# Exploring contemporary composers: Let’s do it.



## KenOC (Mar 7, 2011)

General rules, subject to midcourse corrections:

1. Composers to be considered must have produced significant work in the past thirty years.

2. Members can propose such composers: One composer, one vote per day per member in this thread. When a composer gets three votes, he/she will get a new discussion thread. The thread manager will maintain the voting list here.

3. When 24 hours passes with no more posts on the discussion list for that composer, the next composer from the nomination list (on this thread, which will be ongoing) will get a new and separate discussion thread. Previous threads will remain open for continued discussion, if any.

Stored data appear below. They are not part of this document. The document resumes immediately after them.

-- ==== Sys2Proof/Machine/Robots.lean ====
section
/-! DEFINITION. What the robots report and what is done about it: picks (R122 to R125), places (R126 to R128),
scans (R129), POSITION and yields (R120), timeouts, losses and interruptions (R130, R131, R136), and recovery
(R132). -/

namespace Sys2Proof.Machine

/-! ### Shared pieces -/

/-- The current move of a robot, if it carries this number (R122). -/
def Part.current? (c : Part) (x : Side) (num : Nat) : Option Move :=
  match c.currentOf x with
  | some m => if m.num = num then some m else none
  | none => none

/-- A report that answers nothing (R120, R122). -/
def Part.lateReport (c : Part) (x : Side) (num : Option Nat) (k : RobotReport) : Part :=
  c.say (.moveFault x num (some k) .lateReport)

/-- A robot stands IDLE at a span, its current move ended (R124, R126, R128, R129). -/
def Part.standAt (c : Part) (x : Side) (s : Nat) : Part :=
  c.setRobot x { c.robot x with state := .idle, span := some s, held := some (s, s), current := none }

/-- The span of a location, as an interval end. -/
def Part.spanOf (c : Part) (l : Option Nat) : Nat :=
  match l with
  | some l => c.tables.spanAt l
  | none => 0

/-- A destination a move has not reached returns to VACANT (R124, R125). -/
def Part.freeDest (c : Part) (m : Move) : Part :=
  match m.dst with
  | some d => if c.occ d = .inbound (m.reticle.getD 1024) then c.setOcc d .vacant else c
  | none => c

/-- The pod has left a port position: its return ends (R105). -/
def Part.leavePort (c : Part) (l : Nat) : Part :=
  match portOf l with
  | some p => c.endReturn p
  | none => c

/-- Send a robot to put its pod back, the move touching only its source from here on (R125, R127). -/
def Part.putBack (c : Part) (x : Side) (m : Move) (read : Option (Read × Nat)) : Part :=
  let m1 := { m with dst := none, putBack := true, state := .puttingBack, pickRead := read }
  let c1 := c.putMove m1
  match m.src with
  | some s => c1.robotOrder x (.putBack m.num (c.tables.coord s))
  | none => c1

/-! ### Picks -/

/-- The read of a pick agrees with the move (R123). -/
def Part.pickAgrees (c : Part) (m : Move) (read : Read) : Bool :=
  match m.reticle, read with
  | some n, .id x => (c.rec? n).any fun r => decide (r.id = x)
  | none, .unreadable => true
  | _, _ => false

/-- A clean pick (R123). The record on the hand is IN_TRANSIT for its step, which it was before but where another move's end
had left its place in doubt (assumption 15). -/
def Part.cleanPick (c : Part) (x : Side) (m : Move) (s kind : Nat) : Part :=
  let c1 := (c.clear s m.reticle .vacant).evict (handOf x) m.reticle
  let c2 := match m.reticle with
    | some n =>
      (c1.putPod n (handOf x) .vacant fun r =>
        { r with kind := kind, state := .inTransit, job := m.stepRef <|> r.job }).fixProtection n
    | none => c1.setOcc (handOf x) (.foreign kind)
  (c2.putMove { m with state := .picked }).leavePort s

/-- A pick that found nothing (R124). -/
def Part.emptyPick (c : Part) (x : Side) (m : Move) (s : Nat) : Part :=
  (((c.readAt s .empty 0 (some m.num)).freeDest m).standAt x (c.tables.spanAt s)).endMove m .pickEmpty

/-- A mismatched pick (R125). -/
def Part.mismatchedPick (c : Part) (x : Side) (m : Move) (s : Nat) (read : Read) (kind : Nat) : Part :=
  let c1 := (((c.evict (handOf x) none).setOcc (handOf x) (.foreign kind)).freeDest m).putBack x m (some (read, kind))
  match m.reticle with
  | some n => (c1.raiseFlag s .mismatch).addHold n .mismatch
  | none => c1

/-- A PICKED report (R122 to R125). -/
def Part.picked (c : Part) (x : Side) (num : Nat) (read : Read) (kind : Nat) : Part :=
  match c.current? x num with
  | none => c.lateReport x (some num) .picked
  | some m =>
    match m.src with
    | none => c.lateReport x (some num) .picked
    | some s =>
      if m.state = .dispatched ∧ m.kind ≠ .scan then
        let read := read.norm
        let k := kindField kind
        if c.pickAgrees m read then c.cleanPick x m s k
        else match read with
          | .empty => c.emptyPick x m s
          | r => c.mismatchedPick x m s r k
      else c.lateReport x (some num) .picked
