/-- The reports of a robot. One that answers no current move is too late (R122). A clean pick takes the pod to the hand,
the account of its record running (R123), where the record is IN_TRANSIT with the job reference of its step, as a grant
leaves it (R121); a record that another move's end has left IN_DOUBT is IN_TRANSIT again (the reading of assumption 15).
An unreadable pod of a move with no record is a clean pick too. A pick of nothing leaves the source VACANT, the record
LOST, the destination free, the robot IDLE at the source, and ends the move PICK_EMPTY (R124). A read that does not agree
makes the hand FOREIGN, is kept in the move, frees the destination and sends PUT_BACK, with ID_MISMATCH and the hold
MISMATCH for a record (R125). A place takes the pod to the destination, verified: IDLE in a slot, and at a port RETURNED
but for an unheld pod of a DELIVER or CROSS, which is PRESENTED (R126). That this is judged by the hold at the place
alone, where R40, R96 and R126 speak of a hold gained in transit, is the model's choice (assumption 57). A scan or a place
leaves the robot IDLE where it stands, its move gone (R126, R129). A destination found taken becomes UNKNOWN, with
PRESENCE_CONFLICT; the leg goes to the new slot chosen, or the pod is put back (R127). A put-back (R128) ends the move
with the pod at its source again, or by the read kept; with the source taken the source is UNKNOWN, the record IN_DOUBT on
the hand and the robot SUSPECT with PUT_BACK_OCCUPIED. -/
def Obligations.RobotReports : Prop :=
  ∀ (c : Part) (x : Side) (num kind : Nat) (read : Read), c.sound → c.agrees →
    (c.current? x num = none →
      c.picked x num read kind = c.say (.moveFault x (some num) (some .picked) .lateReport) ∧
      c.scanned x num read kind = c.say (.moveFault x (some num) (some .scanned) .lateReport) ∧
      ∀ ok, c.placed x num ok = c.say (.moveFault x (some num) (some .placed) .lateReport)) ∧
    (∀ m s n r, c.current? x num = some m → m.state = .dispatched → m.kind ≠ .scan → m.src = some s → s < 968 →
      m.reticle = some n → c.rec? n = some r → idOk r.id = true →
      let d := c.picked x num (.id r.id) kind
      d.occ s = .vacant ∧ d.occ (handOf x) = .occupied n true ∧ d.robot x = c.robot x ∧
      let q : Rec := { r with place := .loc (handOf x), kind := kind % 4, stamp := some (r.stamp.getD c.now) }
      d.move? num = some { m with state := .picked } ∧
      (r.state = .inTransit → (∀ j k, m.owner = .step j k → r.job = some (j, k)) → d.rec? n = some q) ∧
      (r.state = .inDoubt → d.rec? n = some { q with
        state := .inTransit, job := match m.owner with | .step j k => some (j, k) | _ => r.job })) ∧
    (∀ m l n r, c.current? x num = some m → m.state = .picked → m.dst = some l → l < 968 → m.reticle = some n →
      c.rec? n = some r → ((m.kind = .deliver ∨ m.kind = .cross) → 960 ≤ l) →
      let d := c.placed x num true
      d.occ (handOf x) = .vacant ∧ d.occ l = .occupied n true ∧ d.move? num = none ∧
      d.robot x = { c.robot x with
        state := .idle, span := some (c.tables.spanAt l), held := some (c.tables.spanAt l, c.tables.spanAt l)
        current := none } ∧
      ∃ r', d.rec? n = some r' ∧ r'.id = r.id ∧ r'.place = .loc l ∧
        r'.state = (if l < 960 then .idle
          else if (m.kind = .deliver ∨ m.kind = .cross) ∧ r.held = false then .presented else .returned)) ∧
    (∀ m l, c.current? x num = some m → m.state = .dispatched → m.kind = .scan → m.dst = some l →
      let d := c.scanned x num read kind
      d.move? num = none ∧ d.robot x = { c.robot x with
        state := .idle, span := some (c.tables.spanAt l), held := some (c.tables.spanAt l, c.tables.spanAt l)
        current := none }) ∧
    let stands : Nat → Robot := fun l => { c.robot x with
      state := .idle, span := some (c.tables.spanAt l), held := some (c.tables.spanAt l, c.tables.spanAt l)
      current := none }
    (∀ m s, c.current? x num = some m → m.state = .dispatched → m.kind ≠ .scan → m.src = some s → s < 968 →
      (∀ l, m.dst = some l → l < 968) →
      let d := c.picked x num read kind
      let orders : Prop := ∀ a q, c.robotAddr x = some a → (c.planOf a).kind ≠ .none → c.node? a = some q →
        d.node? a = some { q with queue := q.queue ++ [⟨.putBack num (c.tables.coord s), none⟩] }
      let back : Move := { m with
        dst := none, putBack := true, state := .puttingBack, pickRead := some (read.norm, kind % 4) }
      (∀ n v r, m.reticle = some n → c.occ s = .outbound n v → c.rec? n = some r → r.state = .inTransit →
        (read ≠ .id r.id → ∀ l, m.dst = some l → c.occ l = .inbound n → d.occ l = .vacant) ∧
        (read = .empty → (∀ k ∈ c.mv.moves, k.reticle = some n → k.num = num) →
          d.occ s = .vacant ∧ d.move? num = none ∧ d.robot x = stands s ∧ d.occ (handOf x) = c.occ (handOf x) ∧
          (v = true → s < 960 → (d.flagsOf s).conflict = true) ∧
          (∃ r', d.rec? n = some r' ∧ r'.id = r.id ∧ r'.state = .lost ∧ r'.place = .none ∧ r'.job = none) ∧
          (∃ l, d.out = c.out ++ Subject.reconciled s .empty none none (some n) ::
            Subject.reticleLost n r.id (.loc s) .pickEmpty :: l) ∧
          (m.owner = .relocate → Subject.relocateDone num (some n) (some s) m.dst .pickEmpty ∈ d.out) ∧
          (∀ j k b st, m.owner = .step j k → c.job? j = some b → b.steps[k]? = some st → st.state ≠ .ended →
            ∃ y, Subject.stepResult j (k + 1) .pickFailed y ∈ d.out)) ∧
        (read ≠ .empty → read ≠ .id r.id → (c.occ (handOf x)).resident = none →
          d.occ (handOf x) = .foreign (kind % 4) ∧ d.occ s = c.occ s ∧ d.move? num = some back ∧
          d.robot x = c.robot x ∧ (s < 960 → (d.flagsOf s).mismatch = true) ∧
          d.rec? n = some { r with mismatch := true } ∧ orders)) ∧
      (∀ i, m.reticle = none → c.occ s = .foreign i → (c.occ (handOf x)).resident = none →
        (read.norm = .empty → d.occ s = .vacant ∧ d.move? num = none ∧ d.robot x = stands s) ∧
        (read.norm = .unreadable → d.occ s = .vacant ∧ d.occ (handOf x) = .foreign (kind % 4) ∧
          d.move? num = some { m with state := .picked } ∧ d.robot x = c.robot x) ∧
        (∀ y, read.norm = .id y → d.occ (handOf x) = .foreign (kind % 4) ∧ d.occ s = c.occ s ∧
          d.move? num = some back ∧ d.robot x = c.robot x ∧ d.inv.recs = c.inv.recs ∧ d.inv.flags = c.inv.flags ∧
          orders))) ∧
    (∀ m l, c.current? x num = some m → m.state = .picked → m.dst = some l → l < 968 →
      let d := c.placed x num false
      let b := (c.raiseFlag l .conflict).clear l none .unknown
      d.occ l = .unknown ∧ (l < 960 → (d.flagsOf l).conflict = true) ∧
      (m.refColumn = none → b.rechoose x m = none) ∧
      (b.rechoose x m = none →
        d.move? num = some { m with dst := none, putBack := true, state := .puttingBack, pickRead := none } ∧
        d.robot x = c.robot x) ∧
      (∀ q i, b.rechoose x m = some q → (c.robot x).held = some i →
        d.move? num = some { m with dst := some q } ∧ (∀ n, m.reticle = some n → d.occ q = .inbound n) ∧
        d.robot x = { c.robot x with held := some (min i.1 (q / 60 + 1), max i.2 (q / 60 + 1)) })) ∧
    (∀ m s, c.current? x num = some m → m.state = .puttingBack → m.src = some s → s < 968 →
      let d := c.placed x num true
      let u := c.placed x num false
      (d.robot x = stands s ∧ d.occ (handOf x) = .vacant ∧ d.move? num = none) ∧
      (∀ y k, m.pickRead = some (y, k) →
        d.inv = ((c.clear (handOf x) none .vacant).readAt s y k (some num)).inv ∧
        (m.owner = .relocate → Subject.relocateDone num m.reticle (some s) m.dst .pickMismatch ∈ d.out)) ∧
      (m.pickRead = none →
        (m.owner = .relocate → Subject.relocateDone num m.reticle (some s) m.dst .placeOccupied ∈ d.out) ∧
        (∀ n r, m.reticle = some n → c.rec? n = some r → d.occ s = .occupied n true ∧ ∃ r', d.rec? n = some r' ∧
          r'.id = r.id ∧ r'.place = .loc s ∧ r'.state = (if s < 960 then .idle else .returned) ∧ r'.job = none) ∧
        (∀ i, m.reticle = none → c.occ (handOf x) = .foreign i → d.occ s = .foreign i)) ∧
      u.occ s = .unknown ∧ (s < 960 → (u.flagsOf s).conflict = true) ∧ u.occ (handOf x) = c.occ (handOf x) ∧
      u.robot x = { c.robot x with state := .suspect, current := none, recovery := [s] } ∧ u.move? num = none ∧
      Subject.moveFault x (some num) none .putBackOccupied ∈ u.out ∧
      (∀ n r, m.reticle = some n → c.rec? n = some r → r.place = .loc (handOf x) ∨ r.place = .loc s → ∃ r',
        u.rec? n = some r' ∧ r'.id = r.id ∧ r'.state = .inDoubt ∧ r'.job = none ∧
        r'.place = if r.place = .loc s then .none else r.place))

/-! ### Notices and frames -/

/-- The notice queue (R169): a notice is stamped with its sequence number and the part time of its event and joins the
tail while 32 are not yet queued; after that a minor one is dropped and a major one displaces the oldest minor notice
not in transmission, or is dropped, with NOTICES_LOST set. The sequence counts every notice, and the notices of an event
join in their order. -/
def Obligations.NoticeQueueRules : Prop :=
  (∀ (q : NoticeQueue) (time : Nat) (s : Subject),
    let n : Notice := ⟨q.next, time, s⟩
    (q.push time s).next = (if q.next = 65535 then 0 else (q.next + 1) % 65536) ∧
    (q.push time s).sending = q.sending ∧
    (q.size < 32 → (q.push time s).queue = q.queue ++ [n] ∧ (q.push time s).lost = q.lost) ∧
    (32 ≤ q.size → (q.push time s).lost = true) ∧
    (32 ≤ q.size → s.minor = true → (q.push time s).queue = q.queue) ∧
    (32 ≤ q.size → s.minor = false → ∀ a y b, q.queue = a ++ y :: b → (∀ k ∈ a, k.subject.minor = false) →
      y.subject.minor = true → (q.push time s).queue = a ++ b ++ [n]) ∧
    (32 ≤ q.size → s.minor = false → (∀ k ∈ q.queue, k.subject.minor = false) →
      (q.push time s).queue = q.queue)) ∧
  (∀ s : Subject, s.minor = true ↔ s.code = 0x43 ∨ s.code = 0x51 ∨ s.code = 0x30) ∧
  (∀ s : State, s.status.notices = s.noticed.length ∧ s.status.nextSeq = s.notices.next ∧
    s.flush.notices = s.part.out.foldl (fun q x => q.push s.part.now x) s.notices ∧
    (s.listens = true → ∀ tag, ∃ t, exec (.getStatusClear tag) s = .next t ∧ t.notices.lost = false ∧
      t.noticed = s.noticed))

/-- A frame formed as R192 says passes its check, and is the request its kind and payload spell or the pass-through order it
carries to its address; a frame that fails its check is FRAME_CHECK_FAILED (R164, R167, R171, R192). -/
def Obligations.FramesCarryRequests : Prop :=
  (∀ (addr tag kind result info : Nat) (payload : List Byte), addr < 256 → tag < 256 → kind < 256 →
    payload.length ≤ 1024 →
    let b := upFrame addr 0 tag kind result info payload
    goodFrame b = true ∧
    (addr = 0 → commandOf b = (requestOf tag kind payload).getD (.unknownRequest tag kind)) ∧
    (addr ≠ 0 → kind = 0x10 → payload.length = 5 →
      commandOf b = .passThroughMoveLeg tag addr (field payload 0 2) (field payload 2 2) (field payload 4 1)) ∧
    (addr ≠ 0 → kind ≠ 0x10 ∨ payload.length ≠ 5 → commandOf b = .passThroughOrder tag addr kind payload)) ∧
  (∀ b, goodFrame b = false → commandOf b = .frameCheckFailed)
end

Unless somebody else wants to manage this, I will. Shall we begin?


----------



## Art Rock (Nov 28, 2009)

Discussion for "Exploring Contemporary Composers"


----------



## mmsbls (Mar 6, 2011)

I'm not sure if you've seen this thread where we are preparing to do essentially the same thing. We will select contemporary composers and then discuss each composer one at a time for 2-3 weeks or so. We have proposed to sequentially discuss the composers in the same thread. I think having the 2 projects run at the same time could dilute interest or time spent in both. We'd love to have you join that discussion.


----------



## KenOC (Mar 7, 2011)

Yes I saw it but grew impatient. If you want to develop that discussion farther, I'll be happy to withdraw this one!


----------



## mmsbls (Mar 6, 2011)

I guess I'm not sure what you mean. We are letting people nominate composers so we have a list. So far we have about 8 or so. From that list we will select our first few composers. Our hope is to have the project extend for a long time so we discuss many composers. I don't think it will take long to start our main discussion area (but I guess long is subjective).


----------



## KenOC (Mar 7, 2011)

Urk. I didn't realize you already had nominations! Mea culpa! Please delete this thread!!!


----------